Volvo Ocean Race: Disney Casting Team Alvimedica düpiert Konkurrenz beim Inport Race

Underdogs sorgen für Aufsehen

Überraschend hat das US-Team Alvimedica das Inport Race zum Volvo Ocean Race vor Alicante gewonnen. Es gewann mit einem Vorsprung von fünf Sekunden vor dem favorisierten Abu Dhabi Team.

Volvo Inport Alicante

Vestas segelt nach starkem Start hinterher, die Frauen können noch keine Impulse setzen. © VOR

Vor sieben Jahren wurde für den Disney Film Morning Light aus 538 Bewerbern ein Team von 15 18- bis 23-Jährigen Seglern zusammengestellt, das auf seinem Weg zum Transpac Race begleitet wurde. Der Traum von einer Karriere als Hochsee-Profi wurde lebendig.

Für zwei der damaligen Segler hat diese Entwicklung eine neue Facette bekommen. Charlie Enright ist inzwischen Skipper des Volvo Ocean Race Teams Alvimedica, das von einem türkischen Sponsor finanziert wird. Und auch Mark Towill gehört zu Team, das um die Welt segeln wird.

Die Chancen waren zuvor nicht besonders hoch eingeschätzt worden. Zu jung sei das Team der 26- bis 32-Jährigen. Es fehle einfach die Erfahrung. Aber dann beließ der erfahrene Teamchef Bill Erkelens nur drei Amerikaner im Team, und stellte ein Multi Kulti Team aus Neuseeland, Australien, Frankreich und Italien zusammen und verpflichtete den australische Navigator Will Oxley (50), der bei den vergangenen beiden Volvo Ocean Races mit Camper und Puma auf dem Podium landete. Plötzlich schien das Team zumindest auf dem Papier konkurrenzfähig zu sein.

Alvimedica, Volvo Ocean Race

Das junge Alvimedica Team lässt beim Volvo Ocean Race Inport Rennen die Muskeln spielen. © VOR

Den Beweis seines Potenzials zeigte Alvimedica jetzt eindrucksvoll beim In Port Race. Die Junioren, mit denen SR schon gesegelt ist, gewannen eindrucksvoll vor den Volvo Races Haudegen. Dabei dürfte insbesondere der psychologische Boost von Wert sein. Denn punktemäßig sind die In Port Races im Vergleich zur vergangenen Auflage deutlich abgewertet worden.
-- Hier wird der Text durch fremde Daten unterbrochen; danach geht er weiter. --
-- ==== Sys2Proof/Machine/Ops.lean ====
section
/-! DEFINITION. The named operations on the state: memories, dictionary values, units, reports of faults, poison and
the Clasp. -/

namespace Sys2Proof.Machine

/-! ### Byte memories -/

/-- What an address that is not listed reads as: the free byte of the newest hole that covers it, else zero (R428). -/
def Mem.unlisted (m : Mem) (a : Nat) : Byte :=
  match m.holes.find? fun h => decide (h.1 ≤ a) && decide (a < h.1 + h.2.1) with
  | some h => Config.freeByte h.2.2 a
  | none => 0

/-- The byte at an address. -/
def Mem.read (m : Mem) (a : Nat) : Byte := kget (m.unlisted a) m.cells a

/-- Writes one byte and keeps the canonical form. -/
def Mem.write (m : Mem) (a : Nat) (b : Byte) : Mem :=
  { m with cells := if b = m.unlisted a then kdel a m.cells else kput a b m.cells }

/-- `n` bytes from an address. -/
def Mem.readN (m : Mem) (a : Nat) : Nat → List Byte
  | 0 => []
  | n + 1 => m.read a :: m.readN (a + 1) n

/-- Writes bytes from an address upward. -/
def Mem.writeN (m : Mem) (a : Nat) : List Byte → Mem
  | [] => m
  | b :: t => (m.write a b).writeN (a + 1) t

/-- Makes the contents of a region unspecified, under the draw numbered `epoch`. -/
def Mem.havoc (m : Mem) (base len epoch : Nat) : Mem :=
  { cells := m.cells.filter fun c => decide (c.1 < base) || decide (base + len ≤ c.1)
    holes := (base, len, epoch) :: m.holes }

/-- The canonical form: addresses strictly rising, no entry equal to what an unlisted address reads as. -/
def Mem.wf (m : Mem) : Bool := krising m.cells && m.cells.all fun c => decide (c.2 ≠ m.unlisted c.1)

/-- A number of `n` bytes from an address, least significant byte first (R4). -/
def Mem.readLE (m : Mem) (a n : Nat) : Nat := leNat (m.readN a n)

/-- Every byte memory of the machine is in canonical form. -/
def Memory.wf (m : Memory) : Bool := m.hbm.wf && m.ops.all Mem.wf

/-! ### Numbers in lists -/

/-- Puts a number into a strictly rising list. -/
def insertNat (n : Nat) : List Nat → List Nat
  | [] => [n]
  | a :: t => if n < a then n :: a :: t else if n = a then a :: t else a :: insertNat n t

/-- Puts a pair into a list ordered by both parts. -/
def insertPair (p : Nat × Nat) : List (Nat × Nat) → List (Nat × Nat)
  | [] => [p]
  | a :: t => if p.1 < a.1 ∨ (p.1 = a.1 ∧ p.2 < a.2) then p :: a :: t else if p = a then a :: t else a :: insertPair p t

/-! ### Dictionary values -/

/-- The value of a dictionary object. -/
def State.get (s : State) (index sub : Nat) : Nat := kget (objDefault (objKey index sub)) s.dict (objKey index sub)

/-- Sets the value of a dictionary object. -/
def State.put (s : State) (index sub v : Nat) : State :=
  { s with dict := kset (objDefault (objKey index sub)) s.dict (objKey index sub) v }

/-- The largest value of an object, by its type. -/
def objLimit (index sub : Nat) : Nat := 256 ^ typeLen ((objRow index sub).map (·.type) |>.getD 5)

/-- A counter that has gained: at its end it takes the free value (log 2). -/
def counted (key limit total : Nat) : Nat := if total < limit then total else Config.freeCounter key total % limit

/-- Adds to a counter object. -/
def State.count (s : State) (index sub n : Nat) : State :=
  s.put index sub (counted (objKey index sub) (objLimit index sub) (s.get index sub + n))

/-- Adds one to a counter object if `c`. -/
def State.countIf (s : State) (c : Bool) (index sub : Nat) : State := if c then s.count index sub 1 else s

/-- Draws the next free value (log 2). -/
def State.draw (s : State) : BitVec 64 × State := (Config.freeBits s.freeCount, { s with freeCount := s.freeCount + 1 })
Während die Kurzrennen zuvor in abgeschwächter Form in die Gesamtwertung eingingen spielen sie nun nur noch als Tiebreaker einer Rolle. Aber der Verlauf des Rennens vor Alicante lässt durchaus einen Schluss auf die Leistungsfähigkeit der Teams zu, die am kommenden Samstag (11.10 14 Uhr) zur ersten von neun Etappen nach Kapstadt starten werden.

Gute Nerven im Zweikampf

Dabei zeigte Alvimedica ein erstaunlich abgeklärtes Rennen. Geringes Risiko beim Start, richtige Entscheidungen auf den drei Vorwindkursen und gute Nerven im abschließenden Zweikampf mit Abu Dhabi.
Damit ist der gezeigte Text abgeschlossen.